Как можно описать восход солнца слепому? Или шум дождя глухому? Разве можно словами выразить наслаждение любви? Каждый его выпад вызывал бурный всплеск чувств. Одновременно сжимал и растягивал ее.
— Не останавливайся. Не останавливайся.
Милли не знала, требовала она или умоляла. Но он и не должен был останавливаться. Пока еще нет. Не теперь, когда наслаждение было для нее таким новым и острым, а она так жаждала его.
«Шесть месяцев».
Внезапно она забилась в конвульсиях, вся дрожа, выгнув спину, а сердце ее разлетелось на кусочки.
Они едва еще начали, а он уже был на грани.
«Не останавливайся», — попросила она.
Она была истинным воплощением соблазна и наслаждения, не знающего границ. Тесная, гладкая, страстная — настоящий вулкан эмоций. Ее кожа была необычайно нежной. Ноги, обвивающие его, восхитительно стройными. Губы, которые он не уставал целовать, — само очарование.
«Не останавливайся», — снова взмолилась она.
Ее жадная необузданность угрожала лишить его контроля. Он старался оттянуть развязку. Двигаться медленно. Еще медленнее. Но, сдерживая свой темп, он не мог отказать себе в том, чтобы при каждом рывке погрузиться в нее до предела.

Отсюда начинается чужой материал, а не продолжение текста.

-- ==== Sys2Proof/Machine/Collect.lean ====
section
/-!
DEFINITION. What a collective and a lossy transfer write, and how they end (spec 09 R239, R251 to R254; 16 R411 to R424).
-/
namespace Sys2Proof.Machine

/-! The k-th collective of a group (R251). -/

/-- The collective of a copy number. -/
def Device.collOf (d : Device) (k : Copy) : Option Coll :=
  d.fab.colls.find? (fun x => x.group == k.wd.group && x.k == k.key)

/-- A part agrees with the first contribution in instruction, count, type and class (R251). -/
def Coll.agrees (x : Coll) (p : Contribution) : Bool :=
  match x.parts.head? with
  | some f => p.op == f.op && p.count == f.count && p.type == f.type && p.lossy == f.lossy
  | none => true

/-- Some member disagrees. -/
def Coll.discord (x : Coll) : Bool :=
  !x.parts.all x.agrees || (match x.parts.head? with
    | some f => x.notices.any (fun n => n.2.1 != f.count || n.2.2 != f.lossy)
    | none => false)

/-- Every rank has given its part, or been cut off. -/
def Coll.complete (x : Coll) (ranks : Nat) : Bool :=
  (List.range ranks).all (fun r => x.parts.any (fun p => p.rank == r && p.ready))

/-- The part of a rank that is there, and comes to rank `to'` (R423). -/
def Coll.part (x : Coll) (r to' : Nat) : Option Contribution := x.parts.find? (fun p => p.rank == r && p.comesTo to')

/-- The rank of the focused car in the group of a copy. -/
def State.myRank (s : State) (k : Copy) : Nat := (s.dev.rankOf s.car k.wd.group).getD 0

/-- The poisoned bytes of an element of a part. -/
def Contribution.mark (p : Contribution) (m : Nat) : BitVec 8 := ((p.poison.find? (fun e => e.1 == m)).map (·.2)).getD 0#8

/-- The ranks of a collective that run in this package, and have issued it or not. -/
def State.ranksHere (s : State) (x : Coll) : List Nat := s.cars.filterMap (fun c => s.dev.rankOf c x.group)

/-- Forget collectives that no member holds any more, and that every rank of this package has issued (R251). -/
def State.sweepColls (s : State) : State :=
  let used := fun (x : Coll) => s.cars.any (fun c => c.eng.copies.any (fun k => k.op.isColl && k.wd.group == x.group && k.key == x.k))
  s.mapDev (fun d => { d with fab := { d.fab with
    colls := d.fab.colls.filter (fun x => x.parts.all (fun p => p.car.isNone) || used x
      || (s.ranksHere x).any (fun r => !x.parts.any (fun p => p.rank == r))) } })

/-! What is written. -/

/-- A result: elements with their poisoned bytes, the bytes at AUX when it has any, and flags. -/
structure Outcome where
  vals : List (Nat × BitVec 8)
  aux : Option (List Byte)
  flags : Fl

/-- The contributions to a block of 32 elements (R252). -/
def Coll.slices (x : Coll) (b n : Nat) : List (List Nat) :=
  (x.parts.filter Contribution.given).map (fun p => ((p.data.drop (32 * b)).take n).map (fun w => w.toNat))

/-- The poisoned bytes of the result at index `m` of a reduction over the parts that `f` lets in (R455): all, when one of them has one
in its element. -/
def Coll.tainted (x : Coll) (f : Contribution → Bool) (m : Nat) : BitVec 8 :=
  if x.parts.any (fun p => f p && p.mark m != 0#8) then 0xFF#8 else 0#8

/-- A reduction over the parts that are present: each block's result and count (R252, R423). -/
def Coll.reduction (x : Coll) (fmt : Fmt) (t : ETy) (count : Nat) : Outcome :=
  let present := (x.parts.filter Contribution.given).length
  let rs := (List.range ((count + 31) / 32)).map (fun b =>
    let n := Nat.min 32 (count - 32 * b)
    crdxBlock fmt t n (x.slices b n))
  { vals := (rs.flatMap (fun r => r.1)).zipIdx.map (fun v => (v.1, x.tainted Contribution.given v.2))
    aux := some (rs.flatMap (fun _ => bytesLE 2 present))
    flags := rs.foldl (fun f r => f ||| r.2) 0#8 }

/-- Where the element of index `m` of a gather or broadcast comes from (R253): the rank, and its index there. -/
def Copy.origin (k : Copy) (m : Nat) : Nat × Nat :=
  match k.op with
  | .cagt => (m / k.ws.count, m % k.ws.count)
  | _ => (k.wd.root, m)

/-- The element that a gather or broadcast brings to index `m` at rank `to'`; none from a rank that is absent (R253). -/
def Coll.moved (x : Coll) (k : Copy) (to' m : Nat) : Option Nat :=
  (x.part (k.origin m).1 to').map (fun p => (p.data.getD (k.origin m).2 0#64).toNat)

/-- That element and its poisoned bytes; zeros from a rank that is absent (R253, R455). -/
def Coll.carried (x : Coll) (k : Copy) (to' m : Nat) : Nat × BitVec 8 :=
  ((x.moved k to' m).getD 0, ((x.part (k.origin m).1 to').map (fun p => p.mark (k.origin m).2)).getD 0#8)

/-- A mask with a bit for each 256-byte block of the destination whose elements all satisfy `f` (R239). -/
def Copy.blockMask (k : Copy) (f : Nat → Bool) : List Bool :=
  (List.range k.wd.blocks).map (fun b =>
    (List.range (256 / k.wd.esz)).all (fun i =>
      let m := b * (256 / k.wd.esz) + i
      decide (k.wd.count ≤ m) || f m))

/-- A gather or broadcast at rank `to'`. -/
def Coll.motion (x : Coll) (k : Copy) (to' : Nat) : Outcome :=
  let got := k.blockMask (fun m => (x.moved k to' m).isSome)
  { vals := (List.range k.wd.count).map (fun m => if got.getD (m * k.wd.esz / 256) false then x.carried k to' m else (0, 0#8))
    aux := if k.lossy then some (maskBytes got) else none
    flags := 0#8 }

/-- Write elements from index `m` on; the first that faults and its address. -/
def State.putVals (s : State) (k : Copy) : Nat → List (Nat × BitVec 8) → State × Option (Nat × Word)
  | _, [] => (s, none)
  | m, x :: xs =>
    let r := s.putElem k m ((bytesLE k.wd.esz x.1).zipIdx.map (fun b => (b.1, x.2.getLsbD b.2)))
    if r.2 then r.1.putVals k (m + 1) xs else (r.1, some (m, k.wd.elem m))

/-- A collective writes its result at one rank and posts its flag (R252, R253). -/
def State.writeOutcome (s : State) (k : Copy) (o : Outcome) : State :=
  let r := s.putVals k 0 o.vals
  match r.2 with
  | some (m, va) => r.1.faultCopy k (k.rowOf m) va
  | none =>
    let s := r.1.mapCar (fun c => c.setFlags o.flags)
    match (if k.wd.auxen then o.aux else none) with
    | none => s.endCopy k
    | some bs =>
      let w := s.putAux k bs
      match w.2 with
      | none => w.1.endCopy k
      | some va => w.1.faultCopy k k.rows va

/-- COPY_FAULT of a collective for a reason that has no address: TADDR is free (R242, R251). -/
def State.collFault (s : State) (k : Copy) : State := (s.faultCopy k 0 (freeWord s.fresh 0)).tick

/-- What disagreement makes of a collective at one rank (R251): COPY_FAULT at a member that disagrees with the first contribution,
an unspecified result at every other; none when all agree. -/
def State.disagrees (s : State) (k : Copy) (x : Coll) : Option State :=
  let mine := x.parts.filter (fun p => p.car == some s.car.ref)
  if !mine.all x.agrees then some (s.collFault k)
  else if x.discord then some (((s.smear k 0 (k.rows + 1)).smearAux k).endCopy k)
  else none

/-- A collective whose members all have given their parts ends at one rank. -/
def State.finishColl (s : State) (k : Copy) (x : Coll) : State :=
  (s.disagrees k x).getD <|
  if !k.lossy && x.parts.any (fun p => !p.present) then s.collFault k
  else match k.op with
    | .crdx => s.writeOutcome k (x.reduction (fmtOf s.car.regs.fmt) ((ETy.ofCode k.wd.type).getD .f32) k.wd.count)
    | _ => s.writeOutcome k (x.motion k (s.myRank k))

/-! Lossy transfers (R411 to R413). -/

/-- The record of a lossy transfer. -/
def Device.lossyOf (d : Device) (c : CarRef) (n : Nat) : Option Lossy := d.fab.lossy.find? (fun x => x.car == c && x.num == n)

/-- Change the record of a lossy transfer. -/
def Device.setLossy (d : Device) (y : Lossy) : Device :=
  { d with fab := { d.fab with lossy := d.fab.lossy.map (fun x => if x.car == y.car && x.num == y.num then y else x) } }

/-- Forget a lossy transfer. -/
def Device.dropLossy (d : Device) (c : CarRef) (n : Nat) : Device :=
  { d with fab := { d.fab with lossy := d.fab.lossy.filter (fun x => !(x.car == c && x.num == n)) } }

/-- The bytes of block `b` have been sent: a collective's come from ranks that have given their part. -/
def State.blockSent (s : State) (k : Copy) (b : Nat) : Bool :=
  k.op == .ccpy || (match s.dev.collOf k with
    | some x => (List.range (k.blockElems b).2).all (fun i => (x.moved k (s.myRank k) ((k.blockElems b).1 + i)).isSome)
    | none => false)

/-- Block `b` arrives intact: a copy moves its elements, a collective writes those that its ranks gave. -/
def State.blockArrives (s : State) (k : Copy) (b : Nat) : State × Option (Nat × Word) :=
  let e := k.blockElems b
  if k.op = .ccpy then s.moveElems k e.2 e.1
  else match s.dev.collOf k with
    | none => (s, none)
    | some x => s.putVals k e.1 ((List.range e.2).map (fun i => x.carried k (s.myRank k) (e.1 + i)))

/-- The blocks that have not arrived are written as zeros (R412), until a fault: the element and its address (R240). -/
def State.zeroBlocks (s : State) (k : Copy) : List Nat → State × Option (Nat × Word)
  | [] => (s, none)
  | b :: bs =>
    let r := s.putVals k (k.blockElems b).1 (List.replicate (k.blockElems b).2 (0, 0#8))
    match r.2 with
    | some x => (r.1, some x)
    | none => r.1.zeroBlocks k bs

/-- The blocks of a transfer that have not arrived. -/
def Lossy.missing (x : Lossy) : List Nat := (List.range x.blocks).filter (fun b => !x.arrived.contains b)

/-- The deadline of a transfer whose end marker came at a cycle (R412). -/
def Copy.deadline (k : Copy) (marker : Nat) : Nat := marker + k.lslack.toNat * Config.usCycles

/-- The arrival mask of a transfer (R412, R413). -/
def Lossy.mask (x : Lossy) : List Bool := (List.range x.blocks).map (fun b => x.arrived.contains b)

/-- The mask, then the flag of a lossy transfer (R239, R412). Its record stays until the mask is written. -/
def State.endLossy (s : State) (k : Copy) (x : Lossy) : State :=
  let fin := fun (s : State) => (s.mapDev (fun d => d.dropLossy x.car x.num)).endCopy k
  if k.wd.auxen then
    let w := s.putAux k (maskBytes x.mask)
    match w.2 with
    | none => fin w.1
    | some va => w.1.faultCopy k k.rows va
  else fin s

end Sys2Proof.Machine
end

Внутреннее напряжение стремительно нарастало, поднявшись до критической точки. Фиц не был уверен, что сумеет сдержаться на этот раз. Слишком близко он подошел к пределу.
Она громко вскрикнула, содрогаясь всем телом в экстазе.
И он, утратив всякий контроль, излил свое семя, увлекаемый жарким потоком невообразимого, нескончаемого наслаждения.
Милли коснулась волос своего мужа — в первый раз за все эти годы. Они были густыми, слегка волнистыми и чуть влажными у корней от пота. Его сердце отчетливо и энергично билось рядом с ее сердцем. Его дыхание, как и ее собственное, все еще оставалась прерывистым.
Значит… вот как делают детей. Волнующее занятие!
Ничего удивительного, что население страны неуклонно увеличивается.
Ее пальцы продолжали свои исследования: его ухо, его брови, его переносица. Он потерся носом о ее плечо, коснулся ее шеи, ее щеки — и снова завладел ее ртом.
Поцелуй был неспешным, медлительным. Он так и не покидал ее и теперь снова затвердел внутри ее тела.
«Да, — подумала она, — еще. Как можно больше».
Он отыскивал самые чувствительные местечки на ее теле, жаждавшие ласки. Каждое его прикосновение было необычайно приятным, каждое движение неспешным.
Но так могли заниматься любовью люди, у которых были впереди годы — десятилетия счастливой жизни. Они с Фицем не располагали подобной роскошью. Каждое неторопливое прикосновение его ладони напоминало ей о скоротечности времени. Каждый поцелуй только заставлял острее почувствовать, что счастье так недолговечно.
Милли не хотела вспоминать об этом. Она предпочла бы обо всем забыть.
Она кусала его в плечо. Касалась его самым неприличным образом. Извивалась под ним, как бесстыжая язычница, увлекая его — и себя — в новое неистовое безумие к головокружительным высотам непристойных наслаждений.
И затем последовал новый, все затмевающий взрыв.
С пробуждением пришло осознание. Милли открыла глаза. В комнате все еще было темно, но определенно уже наступило утро.
Лучше бы ей поторопиться. Нужно собрать с ковра все ее драгоценные шпильки, не говоря уже о пуговицах, которые она сорвала с его одежды. И конечно, необходимо каким-то образом вернуть простыням пристойный вид. Как будто любовный смерч пронесся по постели, все смял и скомкал.
— Доброе утро.
Она резко обернулась на голос. Фиц. В куртке и бриджах для верховой езды, восхитительно элегантный в полутьме.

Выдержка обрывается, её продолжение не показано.